In 1963, Pannett was commissioned by the Devon & Dorset Regiment to paint a portrait of Princess Marina, Duchess of Kent, their colonel-in-chief, and in the 1970s further royal portraits followed, of Prince Andrew, commissioned by the Painter-Stainers' Company as a gift to the Queen, and Prince Edward as a gift to the Queen from the Royal Household. In 1989, Pannett was commissioned by the Chartered Insurance Institute to paint a large oil portrait of the Queen, now hanging in their offices in Lothbury, in the City. A further portrait of the Queen was commissioned for presentation by the Duke of Edinburgh to the island of Malta in recognition of 25 years of independence.
In 1964 the Pannett family moved to Angmering, Sussex, where Juliet had a spacious studio and entertained many famous people as sitters. An indication of the range of her subjects can soon be seen in London at Bonhams, New Bond Street, which is holding in October a sale of the Roy Davids collection of portraits of writers, artists and musicians that includes 17 of her works. Among her subjects are the poet Charles Causley, playwright Christopher Fry, writer Leonard Woolf, conductor Sir Thomas Beecham, composer Sir Lennox Berkeley and violinist Yehudi Menuhin.

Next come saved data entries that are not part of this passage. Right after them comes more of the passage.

theorem State.fillAll_rest (s : State) (before : Wave) (lit : Option DWord) (w : Wave) (l : List Opnd) :
    l.foldl (s.fillSrc before lit) w =
      { w with up := (l.foldl (s.fillSrc before lit) w).up, time := (l.foldl (s.fillSrc before lit) w).time } := by
  induction l generalizing w with
  | nil => rfl
  | cons o t ih =>
    rw [List.foldl_cons, ih]
    unfold State.fillSrc
    split <;> rfl

/-- Reading operands changes the slots filled, the registers killed and the flags of WSTAT. -/
theorem readEffects_rest (s : State) (before : Wave) (exec : Mask) (lit : Option DWord) (srcs : List Opnd) (w : Wave) :
    readEffects s before exec lit srcs w =
      { w with
        up := (readEffects s before exec lit srcs w).up
        time := (readEffects s before exec lit srcs w).time
        dead := (readEffects s before exec lit srcs w).dead
        wstat := w.wstat ||| srcs.foldl (fun m o => m ||| srcStat before exec o) 0 } := by
  simp only [readEffects, Wave.stat]
  rw [Wave.killAll_rest, State.fillAll_rest]

theorem mem_readEffects (s : State) (before : Wave) (exec : Mask) (lit : Option DWord) (srcs : List Opnd) (w : Wave)
    (d : Nat) : d ∈ (readEffects s before exec lit srcs w).dead ↔ d ∈ killsOf srcs ∨ d ∈ w.dead := by
  simp only [readEffects, Wave.stat, Wave.mem_killAll]
  rw [State.fillAll_rest]

theorem readEffects_vLane (s : State) (before : Wave) (exec : Mask) (lit : Option DWord) (srcs : List Opnd) (w : Wave)
    (n L : Nat) : (readEffects s before exec lit srcs w).vLane n L = if (killsOf srcs).contains n then 0 else w.vLane n L := by
  unfold Wave.vLane
  have h := mem_readEffects s before exec lit srcs w n
  have hv : (readEffects s before exec lit srcs w).v = w.v := by rw [readEffects_rest]
  simp only [List.contains_iff_mem, h, hv]
  by_cases h1 : n ∈ killsOf srcs <;> simp [h1]

theorem readEffects_pMask (s : State) (before : Wave) (exec : Mask) (lit : Option DWord) (srcs : List Opnd) (w : Wave)
    (n : Nat) : (readEffects s before exec lit srcs w).pMask n = w.pMask n := by
  unfold Wave.pMask
  rw [readEffects_rest]

theorem readEffects_sReg (s : State) (before : Wave) (exec : Mask) (lit : Option DWord) (srcs : List Opnd) (w : Wave)
    (n : Nat) : (readEffects s before exec lit srcs w).sReg n = if (killsOf srcs).contains (128 + n) then 0 else w.sReg n := by
  unfold Wave.sReg
  have h := mem_readEffects s before exec lit srcs w (128 + n)
  have hv : (readEffects s before exec lit srcs w).s = w.s := by rw [readEffects_rest]
  simp only [List.contains_iff_mem, h, hv]
  by_cases h1 : 128 + n ∈ killsOf srcs <;> simp [h1]

/-! ### Results (R26 to R29, R119, R140) -/

/-- A wave that differs from another in its registers, levels, due cycles, flags and the marks of pending writes alone. -/
def Wave.Computed (w w1 : Wave) : Prop :=
  w1 = { w with v := w1.v, s := w1.s, p := w1.p, dead := w1.dead, up := w1.up, time := w1.time, wstat := w1.wstat,
                lops := w1.lops }

theorem Wave.Computed.trans {a b c : Wave} (h : a.Computed b) (g : b.Computed c) : a.Computed c := by
  unfold Wave.Computed at *
  rw [g, h]

theorem Wave.computed_self (w : Wave) : w.Computed w := rfl
theorem Wave.computed_stat (w : Wave) (x : DWord) : w.Computed (w.stat x) := rfl
theorem Wave.computed_putV (w : Wave) (n : Nat) (m : Mask) (vals : List DWord) : w.Computed (w.putV n m vals) := by
  unfold Wave.Computed Wave.putV; split <;> rfl
theorem Wave.computed_putS (w : Wave) (n : Nat) (x : DWord) : w.Computed (w.putS n x) := rfl
theorem Wave.computed_putP (w : Wave) (n : Nat) (m vals : Mask) : w.Computed (w.putP n m vals) := by
  unfold Wave.Computed Wave.putP; split <;> rfl
theorem Wave.computed_putLatch (w : Wave) (exec : Mask) (t : Nat) (c : TClass) (b : Bool) (vals : List DWord) :
    w.Computed (w.putLatch exec t c b vals) := by
  unfold Wave.Computed Wave.putLatch; split <;> rfl
theorem Wave.computed_putSlot (w : Wave) (exec : Mask) (t : Nat) (c : TClass) (j : Option (Fin 8)) (vals : List DWord) :
    w.Computed (w.putSlot exec t c j vals) := by
  unfold Wave.Computed Wave.putSlot; split <;> rfl
theorem Wave.computed_putLs (w : Wave) (t : Nat) (c : TClass) (x : DWord) : w.Computed (w.putLs t c x) := rfl
theorem Wave.computed_dueAt (w : Wave) (n t d : Nat) (m : Mask) : w.Computed (w.dueAt n t d m) := rfl
theorem Wave.computed_readEffects (s : State) (before : Wave) (exec : Mask) (lit : Option DWord) (srcs : List Opnd) (w : Wave) :
    w.Computed (readEffects s before exec lit srcs w) := by
  unfold Wave.Computed
  rw [readEffects_rest]

theorem Wave.computed_putResult (w : Wave) (exec : Mask) (t : Nat) (c : TClass) (pipeB scalar : Bool) (d : Dst)
    (slot : Option (Fin 8)) (wide : Bool) (vals : List DWord) :
    w.Computed (w.putResult exec t c pipeB scalar d slot wide vals) := by
  unfold Wave.putResult
  split
  · split
    · exact w.computed_self
    · have h := (w.computed_putLs t c (vals.getD (lowestLane exec) 0)).trans
        (Wave.computed_putSlot _ exec t c slot (perLane fun _ => vals.getD (lowestLane exec) 0))
      cases d
      · exact h
      · exact (h.trans (Wave.computed_putS ..)).trans (Wave.computed_dueAt ..)
      · exact h
  · have h := (w.computed_putLatch exec t c pipeB vals).trans (Wave.computed_putSlot _ exec t c slot vals)
    cases d
    · dsimp only
      split
      · exact (((h.trans (Wave.computed_putV ..)).trans (Wave.computed_dueAt ..)).trans (Wave.computed_putV ..)).trans
          (Wave.computed_dueAt ..)
      · exact (h.trans (Wave.computed_putV ..)).trans (Wave.computed_dueAt ..)
    · exact h
    · exact h

/-- The pending operations of two waves differ in the marks of R38 alone. -/
def Wave.SameOps (w w1 : Wave) : Prop := w1.lops.map LOp.bare = w.lops.map LOp.bare

theorem Wave.SameOps.trans {a b c : Wave} (h : a.SameOps b) (g : b.SameOps c) : a.SameOps c := Eq.trans g h
theorem Wave.sameOps_putV (w : Wave) (n : Nat) (m : Mask) (vals : List DWord) : w.SameOps (w.putV n m vals) := by
  unfold Wave.SameOps Wave.putV
  split
  · rfl
  · exact Wave.meet_bare ..
theorem Wave.sameOps_putS (w : Wave) (n : Nat) (x : DWord) : w.SameOps (w.putS n x) := Wave.meet_bare ..
theorem Wave.sameOps_putP (w : Wave) (n : Nat) (m vals : Mask) : w.SameOps (w.putP n m vals) := by
  unfold Wave.SameOps Wave.putP
  split
  · rfl
  · exact Wave.meet_bare ..
theorem Wave.putLatch_lops (w : Wave) (exec : Mask) (t : Nat) (c : TClass) (b : Bool) (vals : List DWord) :
    (w.putLatch exec t c b vals).lops = w.lops := by unfold Wave.putLatch; split <;> rfl
theorem Wave.putSlot_lops (w : Wave) (exec : Mask) (t : Nat) (c : TClass) (j : Option (Fin 8)) (vals : List DWord) :
    (w.putSlot exec t c j vals).lops = w.lops := by unfold Wave.putSlot; split <;> rfl

theorem Wave.sameOps_putResult (w : Wave) (exec : Mask) (t : Nat) (c : TClass) (pipeB scalar : Bool) (d : Dst)
    (slot : Option (Fin 8)) (wide : Bool) (vals : List DWord) :
    w.SameOps (w.putResult exec t c pipeB scalar d slot wide vals) := by
  unfold Wave.putResult
  split
  · split
    · rfl
    · have h : w.SameOps ((w.putLs t c (vals.getD (lowestLane exec) 0)).putSlot exec t c slot
          (perLane fun _ => vals.getD (lowestLane exec) 0)) := by
        unfold Wave.SameOps; rw [Wave.putSlot_lops]; rfl
      cases d
      · exact h
      · rename_i r
        exact h.trans (Wave.sameOps_putS _ r.val (vals.getD (lowestLane exec) 0))
      · exact h
  · have h : w.SameOps ((w.putLatch exec t c pipeB vals).putSlot exec t c slot vals) := by
      unfold Wave.SameOps; rw [Wave.putSlot_lops, Wave.putLatch_lops]
    cases d
    · rename_i r
      have h2 : w.SameOps ((((w.putLatch exec t c pipeB vals).putSlot exec t c slot vals).putV r.val exec vals).dueAt r.val t (t + c.file) exec) :=
        h.trans (Wave.sameOps_putV _ _ exec vals)
      dsimp only
      split
      · exact h2.trans (Wave.sameOps_putV _ (r.val + 1) exec (vals.map fun (x : DWord) => (x >>> 32 : DWord)))
      · exact h2
    · exact h
    · exact h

Angmering facilitated development of the Pannett family art courses, from 1973 to 1992. Students painted Sussex landscape subjects in the open air and at the end of the week an exhibition would be held. Some students went on to become serious artists. In 1985 there was a Pannett family exhibition at the Arun Art Centre, in Arundel, nine members from three generations contributing.
In her eighties, Juliet Pannett's eyesight deteriorated. Her last major portrait was of General Sir John Wilsey, colonel of the Devon & Dorsets, painted for the regiment in 1988.